Spermatocyte preparation was adapted from a previous study18. Seminiferous tubules from 3-week-old male C57BL/6J mice were incubated in buffer I (137 mM NaCl, 2.7 mM KCl, 8 mM Na2HPO4, 2 mM KH2PO4; Sigma-Aldrich) for 10 min at room temperature. Released spermatocytes were mixed 1:1 with buffer II (100 mM sucrose, Sigma-Aldrich), passed through a 70 µm strainer and spread onto coverslips presoaked in buffer III (1% PFA, 0.15% Triton X-100, pH 9.2). After drying for 4 h in a humidified chamber and washing, samples were treated with Image-iT (Invitrogen, I36933) for 30 min. Samples were washed three times, blocked with 3% BSA in PBS for 30 min at room temperature and incubated overnight at 4 °C with mouse anti-SCP-3 (Santa Cruz Biotechnology, clone D-1, sc-74569, lot no. J2221; 1:1,000 in 1% BSA/PBS). Following three washes, samples were incubated overnight at 4 °C with goat anti-mouse-S4 (1:500). After a final three washes, samples were mounted in buffer E containing imager strand P10.

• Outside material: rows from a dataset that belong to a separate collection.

-- ==== Sys2Proof/Machine/ObjTable.lean ====
section
/-! DEFINITION. The object dictionary (14 R458–R489): one row per line of the object tables of chapters 1 to 18
(R31, R75, R116, R160, R202, R244, R261, R301, R332, R379, R404, R430, R456, R488, R516, R539, R573, R592). -/
namespace Sys2Proof.Machine

/-- Access codes of 00 R10. -/
inductive Access where | ro | rw | wo | w1c | rc
  deriving DecidableEq, Repr

/-- Data types of 14 R462. -/
inductive OTy where | u8 | u16 | u32 | u64 | i8 | i16 | i32 | i64 | f32 | str | dom
  deriving DecidableEq, Repr

/-- One line of an object table: `idxN` indices from `idx`, `subN` subindices from `sub`, each with the same entry.
`ws` has bit s − 1 set for every state s in which the entry may be written (R473). `lo` and `hi` are the least and
the greatest value accepted (R464). -/
structure ObjRow where
  idx : Nat
  idxN : Nat
  sub : Nat
  subN : Nat
  ty : OTy
  size : Nat
  acc : Access
  sec : Bool
  keeper : Bool
  persist : Bool
  dflt : Nat
  lo : Int
  hi : Int
  ws : Nat
  deriving DecidableEq, Repr

/-- Objects of chapter 1 (R31). -/
def objRowsPackage : List ObjRow :=
  [
⟨0x1010, 1, 1, 1, .u16, 2, .ro, false, false, false, 0, 0, 65535, 0x0⟩,
   ⟨0x1010, 1, 2, 1, .u16, 2, .ro, false, false, false, 0, 0, 65535, 0x0⟩,
   ⟨0x1010, 1, 3, 1, .u8, 1, .ro, false, false, false, 0, 0, 255, 0x0⟩,
   ⟨0x1010, 1, 4, 1, .u8, 1, .ro, false, false, false, 0, 0, 255, 0x0⟩,
   ⟨0x2010, 1, 1, 16, .u32, 4, .ro, false, false, false, 0, 0, 4294967295, 0x0⟩,
   ⟨0x2011, 1, 1, 16, .u8, 1, .ro, false, false, false, 19, 0, 255, 0x0⟩,
   ⟨0x2012, 1, 1, 1, .u16, 2, .wo, true, false, false, 0, 0, 511, 0x3e⟩]

/-- Objects of chapter 2 (R75). -/
def objRowsArithmetic : List ObjRow :=
  [
⟨0x9000, 1, 1, 1, .u8, 1, .rw, false, false, true, 100, 0, 100, 0x6⟩,
   ⟨0x9000, 1, 2, 1, .u8, 1, .rw, false, false, true, 1, 0, 1, 0x6⟩,
   ⟨0x9020, 1, 1, 1, .u8, 1, .rw, true, false, false, 16, 1, 16, 0x6⟩,
   ⟨0x9020, 1, 2, 1, .u8, 1, .rw, true, false, false, 16, 1, 16, 0x6⟩,
   ⟨0x9020, 1, 3, 1, .u8, 1, .rw, true, false, false, 16, 1, 16, 0x6⟩,
   ⟨0x9020, 1, 4, 1, .u8, 1, .rw, true, false, false, 2, 1, 2, 0x6⟩,
   ⟨0x9030, 1, 1, 1, .u64, 8, .ro, false, false, false, 0, 0, 18446744073709551615, 0x0⟩,
   ⟨0x9030, 1, 2, 1, .u64, 8, .ro, false, false, false, 0, 0, 18446744073709551615, 0x0⟩,
   ⟨0x9030, 1, 3, 1, .u64, 8, .ro, false, false, false, 0, 0, 18446744073709551615, 0x0⟩,
   ⟨0x9030, 1, 4, 1, .u64, 8, .ro, false, false, false, 0, 0, 18446744073709551615, 0x0⟩,
   ⟨0x9030, 1, 5, 1, .u64, 8, .ro, false, false, false, 0, 0, 18446744073709551615, 0x0⟩,
   ⟨0x9030, 1, 6, 1, .u64, 8, .ro, false, false, false, 0, 0, 18446744073709551615, 0x0⟩,
   ⟨0x9030, 1, 7, 1, .u64, 8, .ro, false, false, false, 0, 0, 18446744073709551615, 0x0⟩,
   ⟨0x9030, 1, 8, 1, .u64, 8, .ro, false, false, false, 0, 0, 18446744073709551615, 0x0⟩,
   ⟨0x9030, 1, 9, 1, .u64, 8, .ro, false, false, false, 0, 0, 18446744073709551615, 0x0⟩,
   ⟨0x9030, 1, 10, 1, .u64, 8, .ro, false, false, false, 0, 0, 18446744073709551615, 0x0⟩,
   ⟨0x9030, 1, 11, 1, .u64, 8, .ro, false, false, false, 0, 0, 18446744073709551615, 0x0⟩,
   ⟨0x9030, 1, 12, 1, .u64, 8, .ro, false, false, false, 0, 0, 18446744073709551615, 0x0⟩]

/-- Objects of chapter 3 (R116). -/
def objRowsEngines : List ObjRow :=
  [
⟨0x9040, 1, 1, 1, .u8, 1, .ro, false, false, false, 12, 0, 255, 0x0⟩,
   ⟨0x9040, 1, 2, 1, .u8, 1, .ro, false, false, false, 15, 0, 255, 0x0⟩,
   ⟨0x9040, 1, 3, 1, .u8, 1, .ro, false, false, false, 16, 0, 255, 0x0⟩,
   ⟨0x9040, 1, 4, 1, .u8, 1, .ro, false, false, false, 16, 0, 255, 0x0⟩,
   ⟨0x9040, 1, 5, 1, .u8, 1, .ro, false, false, false, 16, 0, 255, 0x0⟩,
   ⟨0x9041, 1, 1, 1, .u64, 8, .ro, false, false, false, 0, 0, 18446744073709551615, 0x0⟩,
   ⟨0x9041, 1, 2, 1, .u64, 8, .ro, false, false, false, 0, 0, 18446744073709551615, 0x0⟩,
   ⟨0x9041, 1, 3, 1, .u64, 8, .ro, false, false, false, 0, 0, 18446744073709551615, 0x0⟩,
   ⟨0x9041, 1, 4, 1, .u64, 8, .ro, false, false, false, 0, 0, 18446744073709551615, 0x0⟩,
   ⟨0x9041, 1, 5, 1, .u64, 8, .ro, false, false, false, 0, 0, 18446744073709551615, 0x0⟩]

/-- Objects of chapter 4 (R160). -/
def objRowsLast : List ObjRow :=
  [
⟨0x3020, 1, 1, 8, .u8, 1, .rw, false, false, false, 255, 0, 255, 0x4⟩,
   ⟨0x3021, 1, 1, 64, .u64, 8, .ro, false, false, false, 0, 0, 18446744073709551615, 0x0⟩,
   ⟨0x3022, 1, 1, 64, .u8, 1, .ro, false, false, false, 0, 0, 255, 0x0⟩,
   ⟨0x3030, 1, 1, 1, .u64, 8, .rw, false, false, false, 0, 0, 281474976710655, 0xc⟩,
   ⟨0x3030, 1, 2, 1, .u8, 1, .rw, false, false, false, 0, 0, 63, 0xc⟩,
   ⟨0x3030, 1, 3, 1, .u8, 1, .wo, false, false, false, 0, 1, 2, 0xc⟩,
   ⟨0x3031, 1, 1, 1, .u8, 1, .ro, false, false, false, 0, 0, 255, 0x0⟩,
   ⟨0x3031, 1, 2, 1, .u16, 2, .ro, false, false, false, 0, 0, 65535, 0x0⟩,
   ⟨0x3031, 1, 3, 1, .u32, 4, .ro, false, false, false, 0, 0, 4294967295, 0x0⟩,
   ⟨0x3031, 1, 4, 1, .u8, 1, .ro, false, false, false, 0, 0, 255, 0x0⟩,
   ⟨0x3040, 1, 1, 1, .u64, 8, .ro, false, false, false, 0, 0, 18446744073709551615, 0x0⟩,
   ⟨0x3040, 1, 2, 1, .u64, 8, .ro, false, false, false, 0, 0, 18446744073709551615, 0x0⟩,
   ⟨0x3040, 1, 3, 1, .u64, 8, .ro, false, false, false, 0, 0, 18446744073709551615, 0x0⟩,
   ⟨0x3040, 1, 4, 1, .u64, 8, .ro, false, false, false, 0, 0, 18446744073709551615, 0x0⟩,
   ⟨0x3040, 1, 5, 1, .u64, 8, .ro, false, false, false, 0, 0, 18446744073709551615, 0x0⟩,
   ⟨0x3040, 1, 6, 1, .u64, 8, .ro, false, false, false, 0, 0, 18446744073709551615, 0x0⟩,
   ⟨0x3050, 16, 1, 19, .u8, 1, .ro, false, false, false, 0, 0, 255, 0x0⟩]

Transcardial perfusion and tissue labelling

Solutions were freshly prepared daily. Adult Rosa26-GFP-OMP25 and ChAT-Cre-ChR2-YFP mice were anaesthetized (intraperitoneal 1% sodium pentobarbital, 200 μl) and transcardially perfused at 10 ml min−1 with 50 ml PBS followed by 50 ml 4% PFA in PBS. Brains were excised, post-fixed in 4% PFA at 4 °C for 8–12 h with agitation and rinsed three times for 20 min in cold PBS. Vibratome sections (30 μm; Leica VT1200 S), coronal for Rosa26-GFP-OMP25 mice and sagittal for ChAT-Cre-ChR2-YFP mice, were stored at 4 °C in PBS with 0.05% ProClin 300 (BIOSS, D10200). Before labelling, sections were washed twice in PBS (10 min each), quenched with 100 mM glycine in PBS, washed twice more in PBS and permeabilized or blocked in blocking buffer C for 2 h at room temperature. Sections from Rosa26-GFP-OMP25 mice were incubated overnight at 4 °C with NbGFP-LS4 in dilution buffer B. After three washes in wash buffer and two in PBS (10 min each), sections were washed in buffer E (10 min) and mounted in imager solution (LP10 in buffer E). Sections from ChAT-Cre-ChR2-YFP mice were incubated overnight at 4 °C with rabbit anti-GFP (Thermo Fisher Scientific, A11122, lot 2901498,1:500) in dilution buffer B, washed three times in wash buffer and incubated overnight at 4 °C with donkey anti-rabbit-LS4 (1:500). After identical washing steps, samples were mounted in LP10/buffer E for imaging.

Sample mounting

For fixed-cell imaging, samples were rinsed with fresh imaging solution, placed in a custom holder with 100 μl of imaging solution and covered with a clean coverslip. Excess solution was removed, and the assembly was sealed with two-component silicone glue (Twinsil, Picodent), curing for 10–20 min before imaging. For live-cell imaging, the solution in the confocal dishes was replaced with 300 μl of live-cell imaging medium before covering with a coverslip and sealing in the identical manner.

Reporting summary

Further information on research design is available in the Nature Portfolio Reporting Summary linked to this article.